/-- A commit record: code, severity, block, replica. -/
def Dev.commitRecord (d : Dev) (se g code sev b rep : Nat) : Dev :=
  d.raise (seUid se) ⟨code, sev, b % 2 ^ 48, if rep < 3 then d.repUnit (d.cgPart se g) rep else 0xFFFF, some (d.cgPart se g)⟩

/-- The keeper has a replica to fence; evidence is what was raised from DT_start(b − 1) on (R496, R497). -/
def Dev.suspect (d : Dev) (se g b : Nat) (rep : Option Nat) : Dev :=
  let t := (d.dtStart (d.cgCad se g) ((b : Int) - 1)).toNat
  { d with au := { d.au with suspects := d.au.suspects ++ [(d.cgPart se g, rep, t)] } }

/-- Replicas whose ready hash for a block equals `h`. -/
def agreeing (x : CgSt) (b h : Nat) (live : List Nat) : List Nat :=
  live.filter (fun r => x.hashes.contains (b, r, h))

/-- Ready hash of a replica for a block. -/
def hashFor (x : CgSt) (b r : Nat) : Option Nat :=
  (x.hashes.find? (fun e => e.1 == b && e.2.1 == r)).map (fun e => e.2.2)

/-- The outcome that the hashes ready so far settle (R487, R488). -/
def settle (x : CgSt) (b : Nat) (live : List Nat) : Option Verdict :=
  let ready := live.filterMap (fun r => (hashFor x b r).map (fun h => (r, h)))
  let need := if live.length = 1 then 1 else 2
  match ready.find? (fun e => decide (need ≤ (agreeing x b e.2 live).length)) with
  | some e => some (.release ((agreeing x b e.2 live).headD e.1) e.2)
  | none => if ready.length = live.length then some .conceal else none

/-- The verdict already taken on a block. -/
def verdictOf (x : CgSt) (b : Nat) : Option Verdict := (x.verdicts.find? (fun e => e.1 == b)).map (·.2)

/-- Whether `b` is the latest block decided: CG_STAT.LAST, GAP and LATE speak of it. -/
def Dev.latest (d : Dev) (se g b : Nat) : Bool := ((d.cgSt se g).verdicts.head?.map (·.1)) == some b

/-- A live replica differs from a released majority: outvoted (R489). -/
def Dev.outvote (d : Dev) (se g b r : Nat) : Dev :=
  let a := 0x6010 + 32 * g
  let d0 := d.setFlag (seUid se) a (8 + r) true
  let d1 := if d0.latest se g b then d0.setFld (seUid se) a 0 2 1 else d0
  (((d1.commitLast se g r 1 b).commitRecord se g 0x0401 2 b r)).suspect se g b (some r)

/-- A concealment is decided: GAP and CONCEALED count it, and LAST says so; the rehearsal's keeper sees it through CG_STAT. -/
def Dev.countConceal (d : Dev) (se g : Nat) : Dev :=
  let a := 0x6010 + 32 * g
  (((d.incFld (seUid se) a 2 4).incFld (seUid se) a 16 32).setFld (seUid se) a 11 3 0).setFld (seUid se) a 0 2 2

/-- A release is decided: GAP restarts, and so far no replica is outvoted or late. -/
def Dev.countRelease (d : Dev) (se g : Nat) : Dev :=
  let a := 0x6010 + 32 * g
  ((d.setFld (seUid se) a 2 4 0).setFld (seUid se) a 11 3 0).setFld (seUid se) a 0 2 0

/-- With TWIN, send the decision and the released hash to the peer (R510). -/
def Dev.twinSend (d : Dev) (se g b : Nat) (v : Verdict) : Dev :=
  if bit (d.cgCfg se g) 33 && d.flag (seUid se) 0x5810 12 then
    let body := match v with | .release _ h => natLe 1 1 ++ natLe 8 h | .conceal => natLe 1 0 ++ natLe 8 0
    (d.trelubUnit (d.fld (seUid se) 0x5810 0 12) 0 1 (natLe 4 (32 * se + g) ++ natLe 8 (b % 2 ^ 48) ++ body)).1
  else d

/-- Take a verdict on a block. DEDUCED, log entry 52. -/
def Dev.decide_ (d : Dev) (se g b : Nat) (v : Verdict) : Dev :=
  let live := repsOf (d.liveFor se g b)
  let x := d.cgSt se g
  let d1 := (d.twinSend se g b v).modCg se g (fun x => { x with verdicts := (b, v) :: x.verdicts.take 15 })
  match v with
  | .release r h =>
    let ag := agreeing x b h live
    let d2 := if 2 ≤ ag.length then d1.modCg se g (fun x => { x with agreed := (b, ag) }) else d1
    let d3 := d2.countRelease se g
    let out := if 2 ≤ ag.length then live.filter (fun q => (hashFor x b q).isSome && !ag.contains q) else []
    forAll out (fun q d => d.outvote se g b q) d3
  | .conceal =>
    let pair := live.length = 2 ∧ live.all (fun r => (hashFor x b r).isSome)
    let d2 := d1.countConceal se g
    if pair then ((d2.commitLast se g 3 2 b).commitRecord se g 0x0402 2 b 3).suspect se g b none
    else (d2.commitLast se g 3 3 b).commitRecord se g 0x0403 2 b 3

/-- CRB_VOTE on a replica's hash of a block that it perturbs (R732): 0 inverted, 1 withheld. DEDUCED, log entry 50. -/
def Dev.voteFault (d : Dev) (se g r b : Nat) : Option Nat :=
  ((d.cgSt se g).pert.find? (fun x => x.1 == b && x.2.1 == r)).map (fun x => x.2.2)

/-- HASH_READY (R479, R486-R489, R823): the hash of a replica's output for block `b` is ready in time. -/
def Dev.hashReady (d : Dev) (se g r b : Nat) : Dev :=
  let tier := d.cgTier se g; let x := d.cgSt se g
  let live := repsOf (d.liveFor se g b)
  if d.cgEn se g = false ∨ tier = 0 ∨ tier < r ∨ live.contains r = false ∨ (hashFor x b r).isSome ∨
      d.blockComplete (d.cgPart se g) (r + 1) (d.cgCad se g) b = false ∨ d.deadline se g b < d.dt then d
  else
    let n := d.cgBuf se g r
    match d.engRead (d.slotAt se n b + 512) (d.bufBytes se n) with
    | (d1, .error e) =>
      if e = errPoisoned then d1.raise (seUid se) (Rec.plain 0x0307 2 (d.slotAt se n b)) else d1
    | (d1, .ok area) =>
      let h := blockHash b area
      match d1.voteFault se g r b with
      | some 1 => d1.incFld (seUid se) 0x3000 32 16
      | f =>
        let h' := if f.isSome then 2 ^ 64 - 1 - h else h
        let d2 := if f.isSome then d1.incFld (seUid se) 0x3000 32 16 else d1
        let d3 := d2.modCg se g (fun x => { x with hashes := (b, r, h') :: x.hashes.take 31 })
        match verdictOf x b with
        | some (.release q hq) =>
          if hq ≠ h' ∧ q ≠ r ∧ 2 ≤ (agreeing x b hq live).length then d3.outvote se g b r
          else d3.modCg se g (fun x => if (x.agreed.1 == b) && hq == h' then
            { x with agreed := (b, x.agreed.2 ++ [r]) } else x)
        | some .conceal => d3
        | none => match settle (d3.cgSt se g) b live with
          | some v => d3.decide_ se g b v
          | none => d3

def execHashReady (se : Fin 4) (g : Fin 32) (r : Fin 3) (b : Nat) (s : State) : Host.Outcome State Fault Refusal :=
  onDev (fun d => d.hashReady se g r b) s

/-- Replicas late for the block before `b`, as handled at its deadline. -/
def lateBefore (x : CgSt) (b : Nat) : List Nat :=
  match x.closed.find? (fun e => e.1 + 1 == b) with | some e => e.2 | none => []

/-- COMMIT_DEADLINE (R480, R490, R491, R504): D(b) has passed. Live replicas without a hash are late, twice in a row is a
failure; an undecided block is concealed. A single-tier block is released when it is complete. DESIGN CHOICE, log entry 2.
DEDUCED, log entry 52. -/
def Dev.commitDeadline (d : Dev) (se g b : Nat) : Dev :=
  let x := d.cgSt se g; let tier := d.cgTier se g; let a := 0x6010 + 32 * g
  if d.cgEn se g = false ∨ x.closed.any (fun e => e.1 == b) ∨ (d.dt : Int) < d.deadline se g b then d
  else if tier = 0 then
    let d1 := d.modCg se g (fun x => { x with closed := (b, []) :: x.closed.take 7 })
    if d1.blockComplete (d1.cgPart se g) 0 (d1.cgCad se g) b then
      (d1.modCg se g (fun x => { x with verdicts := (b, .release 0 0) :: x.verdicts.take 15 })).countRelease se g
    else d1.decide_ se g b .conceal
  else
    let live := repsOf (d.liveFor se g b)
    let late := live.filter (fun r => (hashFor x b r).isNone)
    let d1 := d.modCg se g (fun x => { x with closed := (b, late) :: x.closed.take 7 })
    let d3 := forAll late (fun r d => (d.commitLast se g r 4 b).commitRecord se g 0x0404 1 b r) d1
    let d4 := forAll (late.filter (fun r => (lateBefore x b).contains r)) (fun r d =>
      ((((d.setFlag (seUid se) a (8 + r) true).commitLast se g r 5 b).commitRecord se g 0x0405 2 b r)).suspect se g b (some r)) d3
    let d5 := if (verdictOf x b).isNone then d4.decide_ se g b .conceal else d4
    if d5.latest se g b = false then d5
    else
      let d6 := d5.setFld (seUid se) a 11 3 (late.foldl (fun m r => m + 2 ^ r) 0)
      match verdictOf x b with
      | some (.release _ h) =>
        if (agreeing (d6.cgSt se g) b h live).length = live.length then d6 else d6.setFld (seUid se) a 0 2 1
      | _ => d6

[Try it] Which lines in the records above hold the string "forAll"? Copy each of them.

[Exercise result]
    forAll out (fun q d => d.outvote se g b q) d3
    let d3 := forAll late (fun r d => (d.commitLast se g r 4 b).commitRecord se g 0x0404 1 b r) d1
    let d4 := forAll (late.filter (fun r => (lateBefore x b).contains r)) (fun r d =>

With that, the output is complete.